### SUPPLIED INFORMATION ###

/-- An unsigned integer as FP32 by RNE (R112). -/
def f32OfNat (n : Nat) : Nat := (fp32.rne (.fin false n 0)).bits

/-! ### Conversions (R73-R75) -/

/-- Widen a scalar element to FP32, exactly (R73). -/
def widen (code b : Nat) : Nat :=
  match scalarFmt code with
  | some f => (fp32.rne (f.decode b)).bits
  | none => 0

/-- Narrow a value to a scalar format under Table 3.4. An E4M3 NaN made of a finite or infinite value sets NAN_GEN beside NARROW_INF
(Table 3.8). -/
def narrowScalar (f : Fmt) (rtz infMode : Bool) (v : Val) : NR :=
  let beyond (s : Bool) (rtzOver : Bool) : NR :=
    if infMode && !rtzOver then
      match f.sp with
      | .ieee => ⟨f.infBits s, flNarrowInf⟩
      | _ => ⟨f.nanBits, flNarrowInf ||| flNanGen⟩
    else ⟨f.maxBits s, flNarrowSat⟩
  match v with
  | .nan => ⟨f.nanBits, 0⟩
  | .inf s => beyond s false
  | .fin s m e =>
    if m == 0 then ⟨f.zeroBits s, 0⟩
    else if rtz && (f.decode (f.maxBits false)).lt (.fin false m e) then beyond s true
    else match f.roundMag rtz m e with
      | none => beyond s rtz
      | some 0 => ⟨f.zeroBits s, flUnderflow⟩
      | some b => ⟨f.zeroBits s + b, 0⟩

/-- Narrow FP32 bits to the scalar format of a code under a plane's NUMCTL (R72, R74); FP32 to FP32 narrows nothing. -/
def narrowTo (code numctl x : Nat) : NR :=
  match scalarFmt code with
  | some f => if code == 0 then ⟨if (f32 x).isNan then fp32.nanBits else x, 0⟩ else narrowScalar f (natBit numctl 0) (natBit numctl 1) (f32 x)
  | none => ⟨0, 0⟩

/-- The E8M0 exponent of a scale byte; none for NaN (R67). -/
def scaleExp (c : Nat) : Option Int := if c == 0xFF then none else some ((c : Int) - 127)

/-- The exact value of an MX element under its scale (R67). -/
def mxVal (code scale b : Nat) : Val :=
  match mxFmt code, scaleExp scale with
  | some f, some x =>
    match f.decode b with
    | .fin s m e => .fin s m (e + x)
    | v => v
  | _, _ => .nan

/-- A conversion that widens (R73), keeping every value: to FP32, to the same format, FP8 to BF16. -/
def widens (src dst : Nat) : Bool := dst == 0 || src == dst || (dst == 1 && (src == 2 || src == 3))

/-- CVT of one scalar element (R73, R74): a widening is exact, anything else narrows under NUMCTL. -/
def cvtScalar (src dst numctl b : Nat) : NR :=
  match scalarFmt src, scalarFmt dst with
  | some f, some g =>
    if widens src dst then ⟨(g.rne (f.decode b)).bits, 0⟩
    else narrowScalar g (natBit numctl 0) (natBit numctl 1) (f.decode b)
  | _, _ => ⟨0, 0⟩

/-- CVT of one MX element to a scalar format: to FP32 infinities and NaN are kept (R73), a finite value beyond the target narrows
under R74. -/
def cvtMx (dst numctl : Nat) (v : Val) : NR :=
  match scalarFmt dst with
  | some g =>
    match dst, v with
    | 0, .inf s => ⟨g.infBits s, 0⟩
    | _, _ => narrowScalar g (natBit numctl 0) (natBit numctl 1) v
  | none => ⟨0, 0⟩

###

WORK REQUIRED: Working through the records above, copy each line in which "scaleExp" is found.

ANSWER TO THE EXERCISE:
def scaleExp (c : Nat) : Option Int := if c == 0xFF then none else some ((c : Int) - 127)
  match mxFmt code, scaleExp scale with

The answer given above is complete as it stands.